• Exercise details: Through the line that contains "DEFINITION. The commands", return the data below exactly, starting at its first line; leave the rest out.

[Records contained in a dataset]
>>>>

-- ==== Sys2Proof/WellFormed.lean ====
section
/-!
DEFINITION. The commands whose operands name units inside the ranges of the spec's tables. A command outside them names
nothing of the block; the meanings leave the state unchanged there or treat the unit as absent.
-/
namespace Sys2Proof

/-- A tile number (R5): 4 dies, 4 fields, 6 rows, 8 tiles. -/
def tileOk (t : TileNo) : Bool := t.toNat < 768
/-- A stack number (R30). -/
def stackOk (k : BitVec 4) : Bool := k.toNat < 12
/-- A hedge-link number (R349). -/
def linkOk (k : BitVec 5) : Bool := k.toNat < 20
/-- A clock domain (R35). -/
def domainOk (d : BitVec 7) : Bool := d.toNat < 100
/-- A track of a row (R11). -/
def trackOk (n : BitVec 6) : Bool := n.toNat < 48
/-- A logical row (R5). -/
def rowOk (r : BitVec 3) : Bool := r.toNat < 6
/-- A line of a slice (R221). -/
def lineOk (n : BitVec 15) : Bool := n.toNat < 20480
/-- The data of a packet (R360). -/
def packetOk (p : Packet) : Bool := p.data.length ≤ 256

def signalOk : SignalOf → Bool
  | .petty t _ => tileOk t
  | .received _ _ _ => true

def tillSourceOk : TillSource → Bool
  | .tile t => tileOk t
  | .fetch _ => true
  | .ringEnd _ _ => true
  | .remote _ _ => true
  | .house => true

def abortSourceOk : AbortSource → Bool
  | .fetch _ => true
  | .gleaner k => stackOk k
  | .channel _ => true
  | .ringEnd _ _ => true
  | .route _ => true
  | .outbox => true

def unitOk : TallyUnit → Bool
  | .tile t => tileOk t
  | .field _ => true
  | .fetch _ => true
  | .stack k => stackOk k
  | .link k => linkOk k
  | .house => true
  | .steward => true

/-- Every operand of the command names a unit that the tables of the spec number. -/
def Instr.wellFormed : Instr → Bool
  | .mma t _ => tileOk t
  | .ldw t _ => tileOk t
  | .weightLoadComplete t _ => tileOk t
  | .passSettle t _ => tileOk t
  | .mov t _ => tileOk t
  | .fadd t _ => tileOk t
  | .fsub t _ => tileOk t
  | .fmul t _ => tileOk t
  | .fma t _ => tileOk t
  | .fmax t _ => tileOk t
  | .fmin t _ => tileOk t
  | .fabs t _ => tileOk t
  | .fneg t _ => tileOk t
  | .fcmpgt t _ => tileOk t
  | .fcmpeq t _ => tileOk t
  | .sel t _ => tileOk t
  | .exp t _ => tileOk t
  | .log t _ => tileOk t
  | .tanh t _ => tileOk t
  | .sigm t _ => tileOk t
  | .rsqrt t _ => tileOk t
  | .iadd t _ => tileOk t
  | .isub t _ => tileOk t
  | .imul t _ => tileOk t
  | .and_ t _ => tileOk t
  | .or_ t _ => tileOk t
  | .xor t _ => tileOk t
  | .shl t _ => tileOk t
  | .shr t _ => tileOk t
  | .sar t _ => tileOk t
  | .rot t _ => tileOk t
  | .cvtn t _ => tileOk t
  | .cvtw t _ => tileOk t
  | .rng t _ => tileOk t
  | .xclr t _ => tileOk t
  | .xadd t _ => tileOk t
  | .xsum t _ => tileOk t
  | .xrd t _ => tileOk t
  | .xout t _ => tileOk t
  | .xin t _ => tileOk t
  | .dadd t _ => tileOk t
  | .dsub t _ => tileOk t
  | .dmul t _ => tileOk t
  | .dfma t _ => tileOk t
  | .f2d t _ => tileOk t
  | .d2f t _ => tileOk t
  | .vResultComplete t _ => tileOk t
  | .ld t _ => tileOk t
  | .st t _ => tileOk t
  | .ldv t _ => tileOk t
  | .stv t _ => tileOk t
  | .ocw t _ => tileOk t
  | .scratchpadWriteLand t => tileOk t
  | .pget t _ => tileOk t
  | .pput t _ => tileOk t
  | .gpost t _ => tileOk t
  | .requestLineRead t => tileOk t
  | .take t _ => tileOk t
  | .tap t _ => tileOk t
  | .drive t _ => tileOk t
  | .move t _ => tileOk t
  | .streamWordArrival t _ track => tileOk t && trackOk track
  | .loop t _ => tileOk t
  | .loopEnd t _ _ => tileOk t
  | .jump t _ => tileOk t
  | .idle t _ => tileOk t
  | .idleExpiry t => tileOk t
  | .endProgram t _ => tileOk t
  | .tadd t _ => tileOk t
  | .tsub t _ => tileOk t
  | .wait t _ => tileOk t
  | .waitSample t => tileOk t
  | .drain t _ => tileOk t
  | .drainSample => true
  | .spineSetSwitch => true
  | .fallowBankPowerDown t _ => tileOk t
  | .bankWakeComplete t _ => tileOk t
  | .farm t _ => tileOk t
  | .agset t _ => tileOk t
  | .agadd t _ => tileOk t
  | .eopen t _ => tileOk t
  | .eres t _ => tileOk t
  | .vbr t _ => tileOk t
  | .escrowSwap _ row _ => rowOk row
  | .heldOperationRelease t => tileOk t
  | .capturedWordRelease t _ track => tileOk t && trackOk track
  | .tsig t _ => tileOk t
  | .gen t _ => tileOk t
  | .holdStop => true
  | .holdRestart => true
  | .holdTimeout => true
  | .stretch domain _ => domainOk domain
  | .referenceLoss domain => domainOk domain
  | .relockComplete => true
  | .measure _ domain => domainOk domain
  | .measureComplete domain _ => domainOk domain
  | .beacon _ missed => missed.all domainOk
  | .beaconTimeout consumer => domainOk consumer
  | .timeStep _ _ => true
  | .ptpEventMessage _ _ _ _ _ _ => true
  | .tillOperationApply src _ => tillSourceOk src
  | .tillWriteJtag _ _ => true
  | .farmArrival t => tileOk t
  | .blockIssue _ _ => true
  | .tagHome _ _ _ => true
  | .shadowActivation _ _ => true
  | .pgetReply t _ => tileOk t
  | .pputAck t _ => tileOk t
  | .unscheduledAccessGrant t _ _ => tileOk t
  | .scrub t line => tileOk t && lineOk line
  | .dramScrub s _ => stackOk s
  | .refresh s _ => stackOk s
  | .tempSample s _ => stackOk s
  | .hotClear s => stackOk s
  | .postActivate s => stackOk s
  | .itemStart s _ => stackOk s
  | .scriptNop s _ _ _ => stackOk s
  | .scriptLi s _ _ _ => stackOk s
  | .scriptLih s _ _ _ => stackOk s
  | .scriptAdd s _ _ _ => stackOk s
  | .scriptSub s _ _ _ => stackOk s
  | .scriptMuli s _ _ _ => stackOk s
  | .scriptAnd s _ _ _ => stackOk s
  | .scriptShl s _ _ _ => stackOk s
  | .scriptShr s _ _ _ => stackOk s
  | .scriptModu s _ _ _ => stackOk s
  | .scriptHash s _ _ _ => stackOk s
  | .scriptLd8 s _ _ _ => stackOk s
  | .scriptLdrow s _ _ _ => stackOk s
  | .scriptProbe s _ _ _ => stackOk s
  | .scriptXw s _ _ _ => stackOk s
  | .scriptNsamp s _ _ _ => stackOk s
  | .scriptSetrow s _ _ _ => stackOk s
  | .scriptBclr s _ _ _ => stackOk s
  | .scriptBadd s _ _ _ => stackOk s
  | .scriptBmax s _ _ _ => stackOk s
  | .scriptBdiv s _ _ _ => stackOk s
  | .scriptEmitb s _ _ _ => stackOk s
  | .scriptEmitw s _ _ _ => stackOk s
  | .scriptEmitx s _ _ _ => stackOk s
  | .scriptSt8 s _ _ _ => stackOk s
  | .scriptRadd s _ _ _ => stackOk s
  | .scriptBeq s _ _ _ => stackOk s
  | .scriptBne s _ _ _ => stackOk s
  | .scriptBltu s _ _ _ => stackOk s
  | .scriptJmp s _ _ _ => stackOk s
  | .scriptEnd s _ _ _ => stackOk s
  | .scriptAccessComplete s _ _ _ => stackOk s
  | .postResultDelivery s _ => stackOk s
  | .postComplete s _ => stackOk s
  | .ringMessageSend _ => true
  | .spillDepart _ => true
  | .atillApply _ _ => true
  | .signalApply x => signalOk x
  | .coinCount => true
  | .flitReceive k _ => linkOk k
  | .retryTimeout k => linkOk k
  | .linkDown k _ => linkOk k
  | .linkTraining k _ => linkOk k
  | .write k p => linkOk k && packetOk p
  | .readReq k p => linkOk k && packetOk p
  | .readReply k p => linkOk k && packetOk p
  | .ring k p => linkOk k && packetOk p
  | .signal k p => linkOk k && packetOk p
  | .ack k p => linkOk k && packetOk p
  | .ret k p => linkOk k && packetOk p
  | .refuse k p => linkOk k && packetOk p
  | .mcast k p => linkOk k && packetOk p
  | .heartbeat k p => linkOk k && packetOk p
  | .packetForward k _ p => linkOk k && packetOk p
  | .linkNonce c _ => linkOk c.link
  | .linkProof c _ _ _ => linkOk c.link
  | .death c _ _ _ _ => linkOk c.link
  | .expelled c _ _ => linkOk c.link
  | .planCheck c _ _ _ _ => linkOk c.link
  | .planAnswer c _ _ _ => linkOk c.link
  | .report c _ _ _ _ => linkOk c.link
  | .commit c _ _ _ => linkOk c.link
  | .coinHalf c _ _ _ _ _ _ _ => linkOk c.link
  | .reconcileAsk c _ _ _ => linkOk c.link
  | .reconcileAnswer c _ _ _ _ => linkOk c.link
  | .ringEndCheck c _ _ _ _ _ _ => linkOk c.link
  | .map c _ _ _ _ => linkOk c.link
  | .spareJoin c _ _ _ _ => linkOk c.link
  | .resume c _ _ => linkOk c.link
  | .sealReport c _ _ _ => linkOk c.link
  | .heartbeatSend k => linkOk k
  | .deathDeclaration _ => true
  | .isolation => true
  | .frameReceive _ _ _ => true
  | .pauseFrame _ _ _ _ => true
  | .init _ => true
  | .finish _ _ _ _ => true
  | .handshakeTimeout _ _ => true
  | .sessionTimeout _ _ => true
  | .request _ _ => true
  | .keepalive _ => true
  | .close _ => true
  | .ledger _ _ => true
  | .patchMessage _ _ => true
  | .outboxMessage _ => true
  | .programEndTickets => true
  | .query _ => true
  | .lastResult _ _ => true
  | .readHalt _ => true
  | .stage _ _ _ => true
  | .loadImage _ _ _ _ _ => true
  | .arm _ => true
  | .start _ _ => true
  | .replay _ _ => true
  | .replayStart => true
  | .patch _ _ => true
  | .patchAssemblyTimeout => true
  | .stop _ _ => true
  | .hold _ _ => true
  | .setStep _ _ => true
  | .setHeathId _ _ => true
  | .setPort _ _ _ _ _ _ => true
  | .heathTablesRoute _ _ _ => true
  | .heathTablesDevmap _ _ _ => true
  | .heathTablesSelect _ _ => true
  | .channelOpen _ _ _ _ => true
  | .channelClose _ _ => true
  | .ringEndOpen _ _ _ => true
  | .ringEndClose _ _ _ => true
  | .fallow _ _ _ => true
  | .tillsRead _ _ _ => true
  | .tillsSet _ _ _ => true
  | .readTallies _ => true
  | .snapshotPlan _ _ => true
  | .snapshotTake _ => true
  | .snapshotList _ => true
  | .snapshotSpare _ _ _ _ => true
  | .snapshotTwin _ _ => true
  | .restore _ _ => true
  | .attest _ _ _ => true
  | .enrolOwner _ _ _ _ => true
  | .enrolBind _ _ => true
  | .enrolUnbind _ _ => true
  | .enrolClient _ _ => true
  | .enrolRevoke _ _ => true
  | .updateFw _ _ _ _ _ => true
  | .zeroise _ => true
  | .prepareReturn _ _ _ _ => true
  | .reset _ _ => true
  | .longOperationComplete _ => true
  | .firmwareAbort cause => abortSourceOk cause
  | .lockstepMismatch => true
  | .sealDue => true
  | .sealComplete => true
  | .bulkCopy => true
  | .bulkCopyComplete => true
  | .snapshotDrainComplete => true
  | .enumId => true
  | .enumAssign _ => true
  | .smbCap => true
  | .smbHalt => true
  | .smbStatus => true
  | .pwr => true
  | .temps => true
  | .capWrite _ => true
  | .warm _ => true
  | .smbState => true
  | .powerOn _ => true
  | .powerLoss => true
  | .pgoodTimeout => true
  | .strapSample _ _ _ => true
  | .bringupTimeout => true
  | .warmReset _ => true
  | .programReset => true
  | .linkReset k => linkOk k
  | .lreset _ k => linkOk k
  | .enable _ k _ => linkOk k
  | .powerCapStep _ => true
  | .thermalStepDown _ _ => true
  | .thermalStepUp _ _ => true
  | .thermalHold _ _ => true
  | .thermalHoldRelease _ _ => true
  | .trip _ _ => true
  | .clear _ u _ => unitOk u
  | .tallyEventSelect _ u _ _ _ => unitOk u
  | .tallyLatch _ => true
  | .tallySample u _ => unitOk u
  | .registerWrite _ _ _ _ => true
  | .nop t _ => tileOk t
  | .reservedOpcodeIssue t _ => tileOk t
  | .spareCopyComplete => true
  | .undervoltageDip => true
  | .portDown _ _ _ => true

end Sys2Proof
end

<<<<

• Task output:
-- ==== Sys2Proof/WellFormed.lean ====
section
/-!
DEFINITION. The commands whose operands name units inside the ranges of the spec's tables. A command outside them names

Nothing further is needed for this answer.